# 2015 - my bees are out and about :-)



## Renthorin (Feb 13, 2011)

I think this is my 4th year with Mason bees?? I can't recall exactly. Every year I add another tube holder and they do their best to fill them all.

I don't take them out of their tubes for the winter so whatever nature does I let happen. That being said, there are a gazillion of them flying around the back porch as today is the second day above the mid 60's here in Michigan.

Some observations:

1) I removed all the old tubes from their houses a week or so ago in anticipaion of the hatching. I put them in a different box down on the deck, away from the hives on the wall. In the past I've had issues with the hatchlings turning right around and using the old tubes instead of going up to the new ones. Moving it down and away seems to have helped that.

2) there was some kind of bee 'orgy' going on when I went out there today.
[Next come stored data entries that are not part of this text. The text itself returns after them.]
-- ==== Sys2Proof/Decode.lean ====
section
/-! DEFINITION. From a word of the opcode table to the instruction it stands for, total, rejecting by name; then
the encoder. -/

namespace Sys2Proof

/-- The edge operations by their selector `{mode, cnt}` (30_encoding.md R98). -/
def decodeEdge (sel : Nat) (d : Bool) : Except DecodeError Instr :=
  match sel with
  | 0x00 => .ok (.rxStart d)
  | 0x01 => .ok (.rxData1 d)
  | 0x02 => .ok (.rxData2 d)
  | 0x03 => .ok (.rxData3 d)
  | 0x04 => .ok (.rxData4 d)
  | 0x05 => .ok (.rxData5 d)
  | 0x06 => .ok (.rxData6 d)
  | 0x07 => .ok (.rxData7 d)
  | 0x08 => .ok (.rxData8 d)
  | 0x09 => .ok (.rxParity d)
  | 0x0A => .ok (.rxStop d)
  | 0x10 => .ok (.txData0 d)
  | 0x11 => .ok (.txData1 d)
  | 0x12 => .ok (.txData2 d)
  | 0x13 => .ok (.txData3 d)
  | 0x14 => .ok (.txData4 d)
  | 0x15 => .ok (.txData5 d)
  | 0x16 => .ok (.txData6 d)
  | 0x17 => .ok (.txData7 d)
  | 0x18 => .ok (.txParity d)
  | 0x19 => .ok (.txStop d)
  | 0x1A => .ok (.txDone d)
  | _ => .error .reservedSelector

/-- The stop-slot branches by `{rx_resend, is_response}`: `1x`, `01`, `00` (R99). -/
def decodeDispatch (sel : Nat) : Except DecodeError Instr :=
  match sel with
  | 0 => .ok .dispatchQueue
  | 1 => .ok .dispatchResponse
  | 2 => .ok .dispatchResend
  | 3 => .ok .dispatchResend
  | _ => .error .reservedSelector

/-- The sequencer transitions by `{seq_op, seq_step, b}`, enumerations as in R96 (R100). -/
def decodeResponse (bits : BitVec 16) : Except DecodeError Instr :=
  if bits = 0x4FA then .ok .seqResetAck
  else if bits = 0x4AA then .ok .seqDropReset0
  else if bits = 0x5AA then .ok .seqResetBat
  else if bits = 0x5FA then .ok .seqResetFatal
  else if bits = 0x2FA then .ok .seqLedAck1
  else if bits = 0x2AA then .ok .seqDropLed0
  else if bits = 0x3FA then .ok .seqLedAck2
  else if bits = 0x3AA then .ok .seqDropLed1
  else if bits = 0x0FA then .ok .seqDropIdleAck
  else if bits = 0x0AA then .ok .seqDropIdleBat
  else if bits.extractLsb' 8 8 = 0x06 then .ok (.seqDropResend (bits.extractLsb' 0 8))
  else .error .reservedSelector

/-- The translator steps by `t_phase`, numbered as in R96 (R101). -/
def decodeTranslator (sel : Nat) : Except DecodeError Instr :=
  match sel with
  | 1 => .ok .xlWait
  | 2 => .ok .xlRead1
  | 3 => .ok .xlRead2
  | 4 => .ok .xlRead3
  | _ => .error .reservedSelector

/-- The rows with no bits: a host call or procedure and its argument (R101, R102). -/
def decodeProc (p : Proc) (o : Operand) : Except DecodeError Instr :=
  match p, o with
  | .init, .none => .ok .init
  | .changeLed, .byte m => .ok (.changeLed m)
  | .txStart, .byte b => .ok (.txStart b)
  | .releaseToReceive, .none => .ok .releaseToReceive
  | .seqStart, .op op => .ok (.seqStart op)
  | .idleOpportunity, .none => .ok .idleOpportunity
  | .seqResponse, .byte b => if b.isResponse then .ok (.seqResponse b) else .error .wrongOperand
  | .ringWrite, .byte b => .ok (.ringWrite b)
  | .ringRead, .none => .ok .ringRead
  | .emit, .byte c => .ok (.emit c)
  | .hidLookup, .coded c e => .ok (.hidLookup c e)
  | .isModifier, .coded c e => .ok (.isModifier c e)
  | .ledXlate, .byte m => .ok (.ledXlate m)
  | _, _ => .error .wrongOperand

/-- The protocol bytes with a value of their own (R86, R87). For CMD.RESET and CMD.SET_LED the table shows the
default of the open parameter, and that pattern is the row's word (log entry 27). -/
def decodeByteValue (bits : BitVec 16) : Except DecodeError Instr :=
  if bits = 0xFA then .ok .byteAck
  else if bits = 0xAA then .ok .byteBat
  else if bits = 0xF0 then .ok .byteBreak
  else if bits = 0xE0 then .ok .byteExt
  else if bits = 0xFE then .ok .cmdResend
  else if bits = 0xFF then .ok .cmdReset
  else if bits = 0xED then .ok .cmdSetLed
  else .error .reservedSelector

/-- The two received-byte classes that are ranges (R86), with `maxCode` = `MAX_CODE`. -/
def decodeByteClass (maxCode b : Byte) : Except DecodeError Instr :=
  if b.isExcepted then .error .reservedSelector
  else if b ≤ maxCode then .ok (.byteScan b)
  else .ok (.byteOutOfRange b)

/-- The 11 bits of a device-to-host frame, F[10] first (R80). -/
def frameD2HBits (start : Bool) (data : Byte) (parity stop : Bool) : BitVec 11 :=
  BitVec.ofBool stop ++ BitVec.ofBool parity ++ data ++ BitVec.ofBool start

/-- The 11 slots of a host-to-device frame, slot 10 first (R84). -/
def frameH2DBits (data : Byte) (parity release ack : Bool) : BitVec 11 :=
  BitVec.ofBool ack ++ BitVec.ofBool release ++ BitVec.ofBool parity ++ data

/-- The decoder: the format says which table is read, and a row without an operand admits none. Every 11-bit word
is a device-to-host frame the block takes; a start slot of 1 is a soft error of reception (R83, R95 (c)), no
reserved encoding. -/
def decode (maxCode : Byte) (w : TableWord) : Except DecodeError Instr :=
  match w.space, w.operand with
  | .edge, .level d => decodeEdge w.bits.toNat d
  | .dispatch, .none => decodeDispatch w.bits.toNat
  | .response, .none => decodeResponse w.bits
  | .translator, .none => decodeTranslator w.bits.toNat
  | .proc p, o => if w.bits = 0 then decodeProc p o else .error .reservedSelector
  | .frameD2H, .none =>
    if w.bits.extractLsb' 11 5 = 0 then
      .ok (.frameD2H (w.bits.getLsbD 0) (w.bits.extractLsb' 1 8) (w.bits.getLsbD 9) (w.bits.getLsbD 10))
    else .error .reservedSelector
  | .frameH2D, .none =>
    if w.bits.extractLsb' 11 5 = 0 then
      .ok (.frameH2D (w.bits.extractLsb' 0 8) (w.bits.getLsbD 8) (w.bits.getLsbD 9) (w.bits.getLsbD 10))
    else .error .reservedSelector
  | .byteValue, .none => decodeByteValue w.bits
  | .byteClass, .none =>
    if w.bits.extractLsb' 8 8 = 0 then decodeByteClass maxCode (w.bits.extractLsb' 0 8) else .error .reservedSelector
  | .ledMaskHid, .none =>
    if w.bits.extractLsb' 8 8 = 0 then .ok (.ledMaskHid (w.bits.extractLsb' 0 8)) else .error .reservedSelector
  | .ledMaskPs2, .none =>
    if w.bits.extractLsb' 3 13 = 0 then .ok (.ledMaskPs2 (w.bits.getLsbD 2) (w.bits.getLsbD 1) (w.bits.getLsbD 0))
    else .error .reservedSelector
  | .eventFlags, .none =>
    if w.bits.extractLsb' 3 13 = 0 then
      if w.bits.getLsbD 1 ^^ w.bits.getLsbD 0 then
        .ok (.eventFlags (w.bits.getLsbD 2) (w.bits.getLsbD 1) (w.bits.getLsbD 0))
      else .error .badEventKind
    else .error .reservedSelector
  | _, _ => .error .wrongOperand

/-- The byte `00000xyz`. -/
def threeBits (x y z : Bool) : BitVec 16 := (BitVec.ofBool x ++ BitVec.ofBool y ++ BitVec.ofBool z).setWidth 16

/-- The encoder: the word of each row, written from the tables of 30_encoding.md (R80, R84, R86 to R89, R92, R98 to R102). -/
def encode : Instr → TableWord
  | .rxStart d => ⟨.edge, 0x00, .level d⟩
  | .rxData1 d => ⟨.edge, 0x01, .level d⟩
  | .rxData2 d => ⟨.edge, 0x02, .level d⟩
  | .rxData3 d => ⟨.edge, 0x03, .level d⟩
  | .rxData4 d => ⟨.edge, 0x04, .level d⟩
  | .rxData5 d => ⟨.edge, 0x05, .level d⟩
  | .rxData6 d => ⟨.edge, 0x06, .level d⟩
  | .rxData7 d => ⟨.edge, 0x07, .level d⟩
  | .rxData8 d => ⟨.edge, 0x08, .level d⟩
  | .rxParity d => ⟨.edge, 0x09, .level d⟩
  | .rxStop d => ⟨.edge, 0x0A, .level d⟩
  | .txData0 d => ⟨.edge, 0x10, .level d⟩
  | .txData1 d => ⟨.edge, 0x11, .level d⟩
  | .txData2 d => ⟨.edge, 0x12, .level d⟩
  | .txData3 d => ⟨.edge, 0x13, .level d⟩
  | .txData4 d => ⟨.edge, 0x14, .level d⟩
  | .txData5 d => ⟨.edge, 0x15, .level d⟩
  | .txData6 d => ⟨.edge, 0x16, .level d⟩
  | .txData7 d => ⟨.edge, 0x17, .level d⟩
  | .txParity d => ⟨.edge, 0x18, .level d⟩
  | .txStop d => ⟨.edge, 0x19, .level d⟩
  | .txDone d => ⟨.edge, 0x1A, .level d⟩
  | .dispatchResend => ⟨.dispatch, 2, .none⟩
  | .dispatchResponse => ⟨.dispatch, 1, .none⟩
  | .dispatchQueue => ⟨.dispatch, 0, .none⟩
  | .seqResetAck => ⟨.response, 0x4FA, .none⟩
  | .seqDropReset0 => ⟨.response, 0x4AA, .none⟩
  | .seqResetBat => ⟨.response, 0x5AA, .none⟩
  | .seqResetFatal => ⟨.response, 0x5FA, .none⟩
  | .seqLedAck1 => ⟨.response, 0x2FA, .none⟩
  | .seqDropLed0 => ⟨.response, 0x2AA, .none⟩
  | .seqLedAck2 => ⟨.response, 0x3FA, .none⟩
  | .seqDropLed1 => ⟨.response, 0x3AA, .none⟩
  | .seqDropIdleAck => ⟨.response, 0x0FA, .none⟩
  | .seqDropIdleBat => ⟨.response, 0x0AA, .none⟩
  | .seqDropResend b => ⟨.response, (0x06 : Byte) ++ b, .none⟩
  | .xlWait => ⟨.translator, 1, .none⟩
  | .xlRead1 => ⟨.translator, 2, .none⟩
  | .xlRead2 => ⟨.translator, 3, .none⟩
  | .xlRead3 => ⟨.translator, 4, .none⟩
  | .init => ⟨.proc .init, 0, .none⟩
  | .changeLed m => ⟨.proc .changeLed, 0, .byte m⟩
  | .txStart b => ⟨.proc .txStart, 0, .byte b⟩
  | .releaseToReceive => ⟨.proc .releaseToReceive, 0, .none⟩
  | .seqStart op => ⟨.proc .seqStart, 0, .op op⟩
  | .idleOpportunity => ⟨.proc .idleOpportunity, 0, .none⟩
  | .seqResponse b => ⟨.proc .seqResponse, 0, .byte b⟩
  | .ringWrite b => ⟨.proc .ringWrite, 0, .byte b⟩
  | .ringRead => ⟨.proc .ringRead, 0, .none⟩
  | .emit c => ⟨.proc .emit, 0, .byte c⟩
  | .hidLookup c e => ⟨.proc .hidLookup, 0, .coded c e⟩
  | .isModifier c e => ⟨.proc .isModifier, 0, .coded c e⟩
  | .ledXlate m => ⟨.proc .ledXlate, 0, .byte m⟩
  | .frameD2H st b p sp => ⟨.frameD2H, (frameD2HBits st b p sp).setWidth 16, .none⟩
  | .frameH2D b p r a => ⟨.frameH2D, (frameH2DBits b p r a).setWidth 16, .none⟩
  | .byteAck => ⟨.byteValue, 0xFA, .none⟩
  | .byteBat => ⟨.byteValue, 0xAA, .none⟩
  | .byteBreak => ⟨.byteValue, 0xF0, .none⟩
  | .byteExt => ⟨.byteValue, 0xE0, .none⟩
  | .cmdResend => ⟨.byteValue, 0xFE, .none⟩
  | .cmdReset => ⟨.byteValue, 0xFF, .none⟩
  | .cmdSetLed => ⟨.byteValue, 0xED, .none⟩
  | .byteScan b => ⟨.byteClass, b.setWidth 16, .none⟩
  | .byteOutOfRange b => ⟨.byteClass, b.setWidth 16, .none⟩
  | .ledMaskHid m => ⟨.ledMaskHid, m.setWidth 16, .none⟩
  | .ledMaskPs2 c n s => ⟨.ledMaskPs2, threeBits c n s, .none⟩
  | .eventFlags b m k => ⟨.eventFlags, threeBits b m k, .none⟩

/-- The operand of zeros that stands beside a bare selector of a format. -/
def zeroOperand : Space → Operand
  | .edge => .level false
  | .dispatch | .response | .translator | .frameD2H | .frameH2D | .byteValue | .byteClass | .ledMaskHid | .ledMaskPs2
  | .eventFlags => .none
  | .proc .changeLed | .proc .txStart | .proc .seqResponse | .proc .ringWrite | .proc .emit | .proc .ledXlate => .byte 0
  | .proc .hidLookup | .proc .isModifier => .coded 0 false
  | .proc .seqStart => .op .ledChange
  | .proc .init | .proc .releaseToReceive | .proc .idleOpportunity | .proc .ringRead => .none

/-- The formats a bare word of `nbits` bits can belong to, in the order they are tried. The table's formats share
their bits (RX.DATA1, DISPATCH.RESPONSE and XL.WAIT are all the word 1), so a bare word does not always tell its row;
the order is a DESIGN CHOICE (log entry 10). -/
def tableSpaces (nbits w : Nat) : List Space :=
  match nbits with
  | 0 => [.proc .init]
  | 2 => [.dispatch]
  | 3 => [.translator]
  | 5 => [.edge]
  | 8 => [.edge, .byteValue, .byteClass]
  | 11 | 16 => if w % 2 = 0 then [.response, .frameD2H] else [.response, .frameH2D]
  | _ => []

/-- The table word that a bare word of `nbits` bits stands for, where it stands for one. -/
def tableWordOf (nbits w : Nat) : Option TableWord :=
  if w < 2 ^ 16 then
    ((tableSpaces nbits w).map fun sp => (⟨sp, BitVec.ofNat 16 w, zeroOperand sp⟩ : TableWord)).find? fun tw =>
      (decode Config.defaultMaxCode tw).toOption.isSome
  else none

/-- The instruction the decoder reads from a bare word of the opcode table, `MAX_CODE` at its default. -/
def decodeTableWord (nbits w : Nat) : Option Instr :=
  (tableWordOf nbits w).bind fun tw => (decode Config.defaultMaxCode tw).toOption

end Sys2Proof
end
They were swarming around the box on the deck and were sometimes three bees on top of each other. As one would emerge from the old tubes others would climb on and do whatever they were doing.

3) I heard chewing sounds so I thought what the heck and opened all the tubes and reeds, freeing many bees in the process that would have otherwise had quite a time chewing out. Often they were still in the cocoon but chewing out. I put them on the deck and others would come help them out. Very cool to see.

4) many of my paper tubes had the tiny holes in each cell and inside were small flying ants or wasps. NONE of the reeds had that problem.

5) some tubes had maggots or some other white grub in them. Those were given to the chickens to play with.

6) a lot of the tubes were empty and the mud had been chewed away so I'm assuming those are the ones I saw flying arouund already.

7) a few had black 'mold' in them.

other than that...they all seem to be happy.

I was swarmed a few times while opening the tubes but they don't sting so no biggie. It feels strange to see them on my arms, crawling around.

That's my update 

Will


----------